Brief: Copy the lines verbatim, beginning with the line that contains "def execSkp (x" and continuing through the end of the data, and only those lines.
Segment Start: Data for analysis
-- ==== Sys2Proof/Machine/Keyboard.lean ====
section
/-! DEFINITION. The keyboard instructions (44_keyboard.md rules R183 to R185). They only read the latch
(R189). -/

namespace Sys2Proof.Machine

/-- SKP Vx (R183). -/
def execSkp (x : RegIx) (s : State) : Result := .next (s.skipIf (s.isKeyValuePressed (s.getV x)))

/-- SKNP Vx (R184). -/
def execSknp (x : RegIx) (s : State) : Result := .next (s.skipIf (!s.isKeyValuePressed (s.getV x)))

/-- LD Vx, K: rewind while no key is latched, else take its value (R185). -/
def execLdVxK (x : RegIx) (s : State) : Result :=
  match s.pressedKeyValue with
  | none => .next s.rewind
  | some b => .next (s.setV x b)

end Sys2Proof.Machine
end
Segment End: Data for analysis
Output for this task:
def execSkp (x : RegIx) (s : State) : Result := .next (s.skipIf (s.isKeyValuePressed (s.getV x)))

/-- SKNP Vx (R184). -/
def execSknp (x : RegIx) (s : State) : Result := .next (s.skipIf (!s.isKeyValuePressed (s.getV x)))

/-- LD Vx, K: rewind while no key is latched, else take its value (R185). -/
def execLdVxK (x : RegIx) (s : State) : Result :=
  match s.pressedKeyValue with
  | none => .next s.rewind
  | some b => .next (s.setV x b)

end Sys2Proof.Machine
end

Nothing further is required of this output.